I have not posted to this blog as much as I have in the past. I am on sabbatical, working on a history of the Onondaga Nation that I began long ago. I won’t finish it during the semester I have off–it is just too big a project–but I hope to make some substantial progress.
I have been working my way through the Jesuit Relations, the annual writings of the French priests who began ministering to the Haudenosaunee in the middle of the seventeenth century. The first Jesuits arrived at Onondaga, at the very center of the Iroquois League, in 1654. They remained even after many of the converts left for mission settlements in the St. Lawrence Valley. After most of the devoted left, Father Jean de Lamberville found himself facing the Onondagas’ “ill humor and savage whims,” as well as their outright rejection. “The chief fruit that I have gathered,” he wrote, “has been among the dying.” Mostly, he baptized dying children. “This is the most certain fruit we gather in this country,” he wrote, “where it is desirable that the children should die before obtaining the use of their reason.” It is a constant theme in Lamberville’s writings. “The Church of Onnontague,” he wrote, “has been blessedly diminished this year by the death of some Christians who have gone to increase the number of the blessed.” Because of his medical skills, Lamberville often was granted access to the sick. Few of these “escape who are not baptized before they die.”
Lamberville baptized thirty-nine Onondagas in 1671, “twenty of them entering, soon after, into the possession of glory.” Of the twenty-seven people he baptized in 1672, “They all died, with the exception of three.” In 1673, he baptized eight “aged persons,” all but one of whom died.

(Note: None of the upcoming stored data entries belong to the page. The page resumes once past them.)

/-! ## setWork -/

@[simp] theorem setWork_cur (s : State) (w : Work) : (setWork s w).cur = s.cur := rfl
@[simp] theorem setWork_agenda (s : State) (w : Work) : (setWork s w).agenda = s.agenda := rfl
@[simp] theorem setWork_turn (s : State) (w : Work) : (setWork s w).turn = s.turn := rfl
@[simp] theorem setWork_fresh (s : State) (w : Work) : (setWork s w).fresh = s.fresh := rfl
@[simp] theorem setWork_steps (s : State) (w : Work) : (setWork s w).steps = s.steps := rfl
@[simp] theorem setWork_seq (s : State) (w : Work) : (setWork s w).seq = s.seq := rfl
@[simp] theorem setWork_nextId (s : State) (w : Work) : (setWork s w).nextId = s.nextId := rfl
@[simp] theorem setWork_time (s : State) (w : Work) : (setWork s w).time = s.time := rfl
@[simp] theorem setWork_stage (s : State) (w : Work) : (setWork s w).stage = s.stage := rfl
@[simp] theorem setWork_stageFailed (s : State) (w : Work) : (setWork s w).stageFailed = s.stageFailed := rfl
@[simp] theorem setWork_firmware (s : State) (w : Work) : (setWork s w).firmware = s.firmware := rfl
@[simp] theorem setWork_hypervisor (s : State) (w : Work) : (setWork s w).hypervisor = s.hypervisor := rfl
@[simp] theorem setWork_firmwareSum (s : State) (w : Work) : (setWork s w).firmwareSum = s.firmwareSum := rfl
@[simp] theorem setWork_hypervisorSum (s : State) (w : Work) : (setWork s w).hypervisorSum = s.hypervisorSum := rfl
@[simp] theorem setWork_haltBy (s : State) (w : Work) : (setWork s w).haltBy = s.haltBy := rfl
@[simp] theorem setWork_haltFrom (s : State) (w : Work) : (setWork s w).haltFrom = s.haltFrom := rfl
@[simp] theorem setWork_modn (s : State) (w : Work) : (setWork s w).modn = s.modn := rfl
@[simp] theorem setWork_memCode (s : State) (w : Work) : (setWork s w).memCode = s.memCode := rfl
@[simp] theorem setWork_routes (s : State) (w : Work) : (setWork s w).routes = s.routes := rfl
@[simp] theorem setWork_heldVls (s : State) (w : Work) : (setWork s w).heldVls = s.heldVls := rfl
@[simp] theorem setWork_mem (s : State) (w : Work) : (setWork s w).mem = s.mem := rfl
@[simp] theorem setWork_lpddr (s : State) (w : Work) : (setWork s w).lpddr = s.lpddr := rfl
@[simp] theorem setWork_badLines (s : State) (w : Work) : (setWork s w).badLines = s.badLines := rfl
@[simp] theorem setWork_badLow (s : State) (w : Work) : (setWork s w).badLow = s.badLow := rfl
@[simp] theorem setWork_struck (s : State) (w : Work) : (setWork s w).struck = s.struck := rfl
@[simp] theorem setWork_down (s : State) (w : Work) : (setWork s w).down = s.down := rfl
@[simp] theorem setWork_evictFirst (s : State) (w : Work) : (setWork s w).evictFirst = s.evictFirst := rfl
@[simp] theorem setWork_l2 (s : State) (w : Work) : (setWork s w).l2 = s.l2 := rfl
@[simp] theorem setWork_attrs (s : State) (w : Work) : (setWork s w).attrs = s.attrs := rfl
@[simp] theorem setWork_history (s : State) (w : Work) : (setWork s w).history = s.history := rfl
@[simp] theorem setWork_claims (s : State) (w : Work) : (setWork s w).claims = s.claims := rfl
@[simp] theorem setWork_claimQueue (s : State) (w : Work) : (setWork s w).claimQueue = s.claimQueue := rfl
@[simp] theorem setWork_wcache (s : State) (w : Work) : (setWork s w).wcache = s.wcache := rfl
@[simp] theorem setWork_walked (s : State) (w : Work) : (setWork s w).walked = s.walked := rfl
@[simp] theorem setWork_ranged (s : State) (w : Work) : (setWork s w).ranged = s.ranged := rfl
@[simp] theorem setWork_pending (s : State) (w : Work) : (setWork s w).pending = s.pending := rfl
@[simp] theorem setWork_groups (s : State) (w : Work) : (setWork s w).groups = s.groups := rfl
@[simp] theorem setWork_teams (s : State) (w : Work) : (setWork s w).teams = s.teams := rfl
@[simp] theorem setWork_grids (s : State) (w : Work) : (setWork s w).grids = s.grids := rfl
@[simp] theorem setWork_works (s : State) (w : Work) : (setWork s w).works = s.works.map (fun v => if v.id = w.id then w else v) := rfl
@[simp] theorem setWork_cores (s : State) (w : Work) : (setWork s w).cores = s.cores := rfl
@[simp] theorem setWork_clusters (s : State) (w : Work) : (setWork s w).clusters = s.clusters := rfl
@[simp] theorem setWork_queues (s : State) (w : Work) : (setWork s w).queues = s.queues := rfl
@[simp] theorem setWork_saved (s : State) (w : Work) : (setWork s w).saved = s.saved := rfl
@[simp] theorem setWork_vfs (s : State) (w : Work) : (setWork s w).vfs = s.vfs := rfl
@[simp] theorem setWork_rings (s : State) (w : Work) : (setWork s w).rings = s.rings := rfl
@[simp] theorem setWork_dueRecords (s : State) (w : Work) : (setWork s w).dueRecords = s.dueRecords := rfl
@[simp] theorem setWork_cheTurn (s : State) (w : Work) : (setWork s w).cheTurn = s.cheTurn := rfl
@[simp] theorem setWork_cheQuanta (s : State) (w : Work) : (setWork s w).cheQuanta = s.cheQuanta := rfl
@[simp] theorem setWork_cheSince (s : State) (w : Work) : (setWork s w).cheSince = s.cheSince := rfl
@[simp] theorem setWork_qpVf (s : State) (w : Work) : (setWork s w).qpVf = s.qpVf := rfl
@[simp] theorem setWork_qpCtx (s : State) (w : Work) : (setWork s w).qpCtx = s.qpCtx := rfl
@[simp] theorem setWork_qpQuanta (s : State) (w : Work) : (setWork s w).qpQuanta = s.qpQuanta := rfl
@[simp] theorem setWork_qpAsked (s : State) (w : Work) : (setWork s w).qpAsked = s.qpAsked := rfl
@[simp] theorem setWork_tiles (s : State) (w : Work) : (setWork s w).tiles = s.tiles := rfl
@[simp] theorem setWork_images (s : State) (w : Work) : (setWork s w).images = s.images := rfl
@[simp] theorem setWork_calCur (s : State) (w : Work) : (setWork s w).calCur = s.calCur := rfl
@[simp] theorem setWork_calOld (s : State) (w : Work) : (setWork s w).calOld = s.calOld := rfl
@[simp] theorem setWork_cgen (s : State) (w : Work) : (setWork s w).cgen = s.cgen := rfl
@[simp] theorem setWork_dthr (s : State) (w : Work) : (setWork s w).dthr = s.dthr := rfl
@[simp] theorem setWork_journal (s : State) (w : Work) : (setWork s w).journal = s.journal := rfl
@[simp] theorem setWork_journalSeq (s : State) (w : Work) : (setWork s w).journalSeq = s.journalSeq := rfl
@[simp] theorem setWork_colls (s : State) (w : Work) : (setWork s w).colls = s.colls := rfl
@[simp] theorem setWork_invals (s : State) (w : Work) : (setWork s w).invals = s.invals := rfl
@[simp] theorem setWork_decSlots (s : State) (w : Work) : (setWork s w).decSlots = s.decSlots := rfl
@[simp] theorem setWork_l2pwm (s : State) (w : Work) : (setWork s w).l2pwm = s.l2pwm := rfl
@[simp] theorem setWork_charb (s : State) (w : Work) : (setWork s w).charb = s.charb := rfl
@[simp] theorem setWork_camp (s : State) (w : Work) : (setWork s w).camp = s.camp := rfl
@[simp] theorem setWork_chewt (s : State) (w : Work) : (setWork s w).chewt = s.chewt := rfl
@[simp] theorem setWork_fitper (s : State) (w : Work) : (setWork s w).fitper = s.fitper := rfl
@[simp] theorem setWork_leaseto (s : State) (w : Work) : (setWork s w).leaseto = s.leaseto := rfl
@[simp] theorem setWork_wdlim (s : State) (w : Work) : (setWork s w).wdlim = s.wdlim := rfl
@[simp] theorem setWork_snapen (s : State) (w : Work) : (setWork s w).snapen = s.snapen := rfl
@[simp] theorem setWork_pwrcap (s : State) (w : Work) : (setWork s w).pwrcap = s.pwrcap := rfl
@[simp] theorem setWork_errlog (s : State) (w : Work) : (setWork s w).errlog = s.errlog := rfl
@[simp] theorem setWork_errcnt (s : State) (w : Work) : (setWork s w).errcnt = s.errcnt := rfl
@[simp] theorem setWork_throttle (s : State) (w : Work) : (setWork s w).throttle = s.throttle := rfl
@[simp] theorem setWork_draw (s : State) (w : Work) : (setWork s w).draw = s.draw := rfl
@[simp] theorem setWork_throttledAt (s : State) (w : Work) : (setWork s w).throttledAt = s.throttledAt := rfl
@[simp] theorem setWork_lowSince (s : State) (w : Work) : (setWork s w).lowSince = s.lowSince := rfl
@[simp] theorem setWork_overrun (s : State) (w : Work) : (setWork s w).overrun = s.overrun := rfl
@[simp] theorem setWork_snapshots (s : State) (w : Work) : (setWork s w).snapshots = s.snapshots := rfl
@[simp] theorem setWork_snapSeq (s : State) (w : Work) : (setWork s w).snapSeq = s.snapSeq := rfl
@[simp] theorem setWork_lastSnap (s : State) (w : Work) : (setWork s w).lastSnap = s.lastSnap := rfl
@[simp] theorem setWork_locl (s : State) (w : Work) : (setWork s w).locl = s.locl := rfl
@[simp] theorem setWork_remt (s : State) (w : Work) : (setWork s w).remt = s.remt := rfl
@[simp] theorem setWork_retiredChannels (s : State) (w : Work) : (setWork s w).retiredChannels = s.retiredChannels := rfl
@[simp] theorem setWork_retraining (s : State) (w : Work) : (setWork s w).retraining = s.retraining := rfl
@[simp] theorem setWork_healthCodes (s : State) (w : Work) : (setWork s w).healthCodes = s.healthCodes := rfl
@[simp] theorem setWork_mgmtMem (s : State) (w : Work) : (setWork s w).mgmtMem = s.mgmtMem := rfl
@[simp] theorem setWork_inbox (s : State) (w : Work) : (setWork s w).inbox = s.inbox := rfl
@[simp] theorem setWork_replies (s : State) (w : Work) : (setWork s w).replies = s.replies := rfl
@[simp] theorem setWork_out (s : State) (w : Work) : (setWork s w).out = s.out := rfl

In a letter to his superiors written in June 1676, Lamberville reported that he recently had baptized forty-five children, “forty of whom are before God.” He admired, he wrote, the ways God adopted “for the salvation of his elect,” as he presided over a church composed of dead children.
We are facing a national crisis in history education, as Republican lawmakers across the country rush to downplay the Holocaust, erase slavery, deny the diversity of this country’s many stories, and proscribe the teaching of ideas they find suspect. History can be difficult work at times, carried on in defiance of those frightened men and women who worry that a frank discussion of our nation’s sins may not lead to forgiveness. And at times, writing history can be emotionally exhausting.